The history of decentralized exchanges (DEX) is essentially an evolution of crypto market infrastructure.
The earliest DEXs were mostly limited to rudimentary trading matching, and due to shallow liquidity, complex interactions, and a small user base, they were nearly impossible to compete with centralized exchanges. It wasn't until Uniswap introduced automated market makers (AMM) into the crypto market in 2018 that DEXs truly became an independently viable sector.
The significance of AMMs lies in lowering the barrier to providing liquidity, enabling anyone to become a liquidity provider. However, AMMs also have clear limitations: high slippage, low capital efficiency, and inability to meet professional traders' demand for sophisticated tools. With the maturation of Ethereum Layer2 technologies and the development of cross-chain bridges and on-chain settlement systems, DEX infrastructure gradually entered a usable phase.
At the same time, evolving user demands drove functional expansion of DEXs. The DeFi Summer of 2020 triggered an explosion in crypto users' demand for leverage and derivatives, making perpetual contracts the "strategic battleground" of the DeFi world. This is because on centralized exchanges, perpetual contracts had already become one of the most attractive categories, boasting massive trading volumes and strong user stickiness. As a result, the DEX sector shifted from "liquidity experiments" to "derivatives dominance," truly entering a fiercely competitive fast lane.
dYdX and GMX: Early Exploration of Perp DEX
Early attempts at Perp DEX can be traced back to dYdX in 2021. As one of the earliest on-chain derivatives projects, it adopted a hybrid model of "off-chain matching + on-chain settlement," using the StarkEx Layer2 network to overcome performance bottlenecks. dYdX's success lay in proving for the first time that "on-chain contracts are not impossible." However, its limitations were also evident: matching remained centralized, cross-chain operations were complex, and usability for traders was limited.

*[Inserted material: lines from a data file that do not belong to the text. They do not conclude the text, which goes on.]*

/-! ### State.laneEvent -/

@[simp] theorem State.laneEvent_pending (l : LaneNo) (e : Event) (s : State) :
    (s.laneEvent l e).pending = s.pending := rfl

@[simp] theorem State.laneEvent_freeIdx (l : LaneNo) (e : Event) (s : State) :
    (s.laneEvent l e).freeIdx = s.freeIdx := rfl

@[simp] theorem State.laneEvent_handedOver (l : LaneNo) (e : Event) (s : State) :
    (s.laneEvent l e).handedOver = s.handedOver := rfl

@[simp] theorem State.laneEvent_pwr (l : LaneNo) (e : Event) (s : State) : (s.laneEvent l e).pwr = s.pwr := rfl

@[simp] theorem State.laneEvent_straps (l : LaneNo) (e : Event) (s : State) :
    (s.laneEvent l e).straps = s.straps := rfl

@[simp] theorem State.laneEvent_trk (l : LaneNo) (e : Event) (s : State) : (s.laneEvent l e).trk = s.trk := rfl

@[simp] theorem State.laneEvent_zone (l : LaneNo) (e : Event) (s : State) : (s.laneEvent l e).zone = s.zone := rfl

@[simp] theorem State.laneEvent_store (l : LaneNo) (e : Event) (s : State) :
    (s.laneEvent l e).store = s.store := rfl

@[simp] theorem State.laneEvent_lanes (l : LaneNo) (e : Event) (s : State) :
    (s.laneEvent l e).lanes = { s.lanes with lastEvent := some l } := rfl

@[simp] theorem State.laneEvent_next (l : LaneNo) (e : Event) (s : State) : (s.laneEvent l e).next = s.next := rfl

@[simp] theorem State.laneEvent_current (l : LaneNo) (e : Event) (s : State) :
    (s.laneEvent l e).current = s.current := rfl

@[simp] theorem State.laneEvent_nextRec (l : LaneNo) (e : Event) (s : State) :
    (s.laneEvent l e).nextRec = s.nextRec := rfl

@[simp] theorem State.laneEvent_curRec (l : LaneNo) (e : Event) (s : State) :
    (s.laneEvent l e).curRec = s.curRec := rfl

@[simp] theorem State.laneEvent_win (l : LaneNo) (e : Event) (s : State) : (s.laneEvent l e).win = s.win := rfl

@[simp] theorem State.laneEvent_winRec (l : LaneNo) (e : Event) (s : State) :
    (s.laneEvent l e).winRec = s.winRec := rfl

@[simp] theorem State.laneEvent_peers (l : LaneNo) (e : Event) (s : State) :
    (s.laneEvent l e).peers = s.peers := rfl

@[simp] theorem State.laneEvent_req (l : LaneNo) (e : Event) (s : State) : (s.laneEvent l e).req = s.req := rfl

@[simp] theorem State.laneEvent_key (l : LaneNo) (e : Event) (s : State) : (s.laneEvent l e).key = s.key := rfl

@[simp] theorem State.laneEvent_keying (l : LaneNo) (e : Event) (s : State) :
    (s.laneEvent l e).keying = s.keying := rfl

@[simp] theorem State.laneEvent_dec (l : LaneNo) (e : Event) (s : State) : (s.laneEvent l e).dec = s.dec := rfl

@[simp] theorem State.laneEvent_link (l : LaneNo) (e : Event) (s : State) : (s.laneEvent l e).link = s.link := rfl

@[simp] theorem State.laneEvent_ev (l : LaneNo) (e : Event) (s : State) :
    (s.laneEvent l e).ev = { s.ev with latches := s.ev.latches ||| e.bit } := rfl

/-! ### State.signalCue -/

@[simp] theorem State.signalCue_pending (v : Nat) (s : State) : (s.signalCue v).pending = s.pending := rfl

@[simp] theorem State.signalCue_freeIdx (v : Nat) (s : State) : (s.signalCue v).freeIdx = s.freeIdx := rfl

@[simp] theorem State.signalCue_handedOver (v : Nat) (s : State) : (s.signalCue v).handedOver = s.handedOver := rfl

Later, in 2022, GMX offered another solution—providing depth through multi-asset AMM pools where users directly take opposite positions against the pool. GMX’s advantages were its "foolproof" user experience and transparency, allowing even ordinary users to easily open contracts, while bringing Perp DEX firmly into the realm of true decentralization. Yet, the AMM model could not offer sufficient professional tools, and faced risks of pool losses during extreme market conditions (exposure of GLP risk), limiting its potential for higher-level development.
During this phase, Perp DEX remained largely experimental. While the market recognized the value of "decentralized contracts," there was still a significant gap compared to CEXs in terms of performance, depth, and professionalism.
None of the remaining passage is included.